-- ==== Sys2Proof/Machine/Bit.lean ====
section
/-! DEFINITION. The bit operations (44_rotate_shift_bit.md R291 to R296). The shared operations come first, then one meaning for each instruction. -/

namespace Sys2Proof.Machine

/-- `1 << b`. -/
def bitMask (b : BitNum) : Byte := 1 <<< b.toNat
/-- The flags of BIT on operand `v`: Z is the complement of the bit, N clear, H set, C kept (R291, R292). -/
def testBit (b : BitNum) (v : Byte) (s : State) : State := s.setFlags (!v.getLsbD b.toNat) false true s.flagC
/-- `BIT b,r` (R291). -/
def bitBitReg (b : BitNum) (r : R8) (s : State) : State := testBit b (s.reg r) s
/-- `BIT b,(HL)`, with no write (R292). -/
def bitBitMem (b : BitNum) (s : State) : State := testBit b (readHL s) s
/-- `RES b,r` (R293). -/
def resBitReg (b : BitNum) (r : R8) (s : State) : State := s.setReg r (s.reg r &&& ~~~bitMask b)
/-- `RES b,(HL)`; the write happens whatever the bit was (R294). -/
def resBitMem (b : BitNum) (s : State) : State := writeHL (readHL s &&& ~~~bitMask b) s
/-- `SET b,r` (R295). -/
def setBitReg (b : BitNum) (r : R8) (s : State) : State := s.setReg r (s.reg r ||| bitMask b)
/-- `SET b,(HL)` (R296). -/
def setBitMem (b : BitNum) (s : State) : State := writeHL (readHL s ||| bitMask b) s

------

▸ Task objective
Copy out each line of the data where the string "toNat" appears.

▸ Response below
def bitMask (b : BitNum) : Byte := 1 <<< b.toNat
def testBit (b : BitNum) (v : Byte) (s : State) : State := s.setFlags (!v.getLsbD b.toNat) false true s.flagC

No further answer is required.